Return, in their exact form, the lines that lie between the start of the data below and the line containing "theorem cOhdr (core", with both ends included.

---

theorem cAsend (core : Nat) (w : CurdWord) : Statement (.cAsend core w) := by
  intro x h; cases h; exact ⟨core, 0x40, w, by decide, rfl, rfl, rfl⟩

theorem cCpop (core : Nat) (w : CurdWord) : Statement (.cCpop core w) := by
  intro x h; cases h; exact ⟨core, 0x41, w, by decide, rfl, rfl, rfl⟩

theorem cSinc (core : Nat) (w : CurdWord) : Statement (.cSinc core w) := by
  intro x h; cases h; exact ⟨core, 0x42, w, by decide, rfl, rfl, rfl⟩

theorem cSwait (core : Nat) (w : CurdWord) : Statement (.cSwait core w) := by
  intro x h; cases h; exact ⟨core, 0x43, w, by decide, rfl, rfl, rfl⟩

theorem cBarrier (core : Nat) (w : CurdWord) : Statement (.cBarrier core w) := by
  intro x h; cases h; exact ⟨core, 0x44, w, by decide, rfl, rfl, rfl⟩

theorem cOhdr (core : Nat) (w : CurdWord) : Statement (.cOhdr core w) := by
  intro x h; cases h; exact ⟨core, 0x45, w, by decide, rfl, rfl, rfl⟩

theorem cEnd (core : Nat) (w : CurdWord) : Statement (.cEnd core w) := by
  intro x h; cases h; exact ⟨core, 0x46, w, by decide, rfl, rfl, rfl⟩

theorem cSadd (core : Nat) (w : CurdWord) : Statement (.cSadd core w) := by
  intro x h; cases h; exact ⟨core, 0x50, w, by decide, rfl, rfl, rfl⟩

theorem cSsub (core : Nat) (w : CurdWord) : Statement (.cSsub core w) := by
  intro x h; cases h; exact ⟨core, 0x51, w, by decide, rfl, rfl, rfl⟩

theorem cSmul (core : Nat) (w : CurdWord) : Statement (.cSmul core w) := by
  intro x h; cases h; exact ⟨core, 0x52, w, by decide, rfl, rfl, rfl⟩

theorem cSand (core : Nat) (w : CurdWord) : Statement (.cSand core w) := by
  intro x h; cases h; exact ⟨core, 0x53, w, by decide, rfl, rfl, rfl⟩

theorem cSor (core : Nat) (w : CurdWord) : Statement (.cSor core w) := by
  intro x h; cases h; exact ⟨core, 0x54, w, by decide, rfl, rfl, rfl⟩

theorem cSxor (core : Nat) (w : CurdWord) : Statement (.cSxor core w) := by
  intro x h; cases h; exact ⟨core, 0x55, w, by decide, rfl, rfl, rfl⟩

theorem cSshl (core : Nat) (w : CurdWord) : Statement (.cSshl core w) := by
  intro x h; cases h; exact ⟨core, 0x56, w, by decide, rfl, rfl, rfl⟩

theorem cSshr (core : Nat) (w : CurdWord) : Statement (.cSshr core w) := by
  intro x h; cases h; exact ⟨core, 0x57, w, by decide, rfl, rfl, rfl⟩

theorem cSsra (core : Nat) (w : CurdWord) : Statement (.cSsra core w) := by
  intro x h; cases h; exact ⟨core, 0x58, w, by decide, rfl, rfl, rfl⟩

theorem cSceq (core : Nat) (w : CurdWord) : Statement (.cSceq core w) := by
  intro x h; cases h; exact ⟨core, 0x59, w, by decide, rfl, rfl, rfl⟩

theorem cScne (core : Nat) (w : CurdWord) : Statement (.cScne core w) := by
  intro x h; cases h; exact ⟨core, 0x5A, w, by decide, rfl, rfl, rfl⟩

theorem cScltu (core : Nat) (w : CurdWord) : Statement (.cScltu core w) := by
  intro x h; cases h; exact ⟨core, 0x5B, w, by decide, rfl, rfl, rfl⟩

theorem cSclts (core : Nat) (w : CurdWord) : Statement (.cSclts core w) := by
  intro x h; cases h; exact ⟨core, 0x5C, w, by decide, rfl, rfl, rfl⟩

theorem cScgeu (core : Nat) (w : CurdWord) : Statement (.cScgeu core w) := by
  intro x h; cases h; exact ⟨core, 0x5D, w, by decide, rfl, rfl, rfl⟩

---

■ **Answer to this exercise**
theorem cAsend (core : Nat) (w : CurdWord) : Statement (.cAsend core w) := by
  intro x h; cases h; exact ⟨core, 0x40, w, by decide, rfl, rfl, rfl⟩

theorem cCpop (core : Nat) (w : CurdWord) : Statement (.cCpop core w) := by
  intro x h; cases h; exact ⟨core, 0x41, w, by decide, rfl, rfl, rfl⟩

theorem cSinc (core : Nat) (w : CurdWord) : Statement (.cSinc core w) := by
  intro x h; cases h; exact ⟨core, 0x42, w, by decide, rfl, rfl, rfl⟩

theorem cSwait (core : Nat) (w : CurdWord) : Statement (.cSwait core w) := by
  intro x h; cases h; exact ⟨core, 0x43, w, by decide, rfl, rfl, rfl⟩

theorem cBarrier (core : Nat) (w : CurdWord) : Statement (.cBarrier core w) := by
  intro x h; cases h; exact ⟨core, 0x44, w, by decide, rfl, rfl, rfl⟩

theorem cOhdr (core : Nat) (w : CurdWord) : Statement (.cOhdr core w) := by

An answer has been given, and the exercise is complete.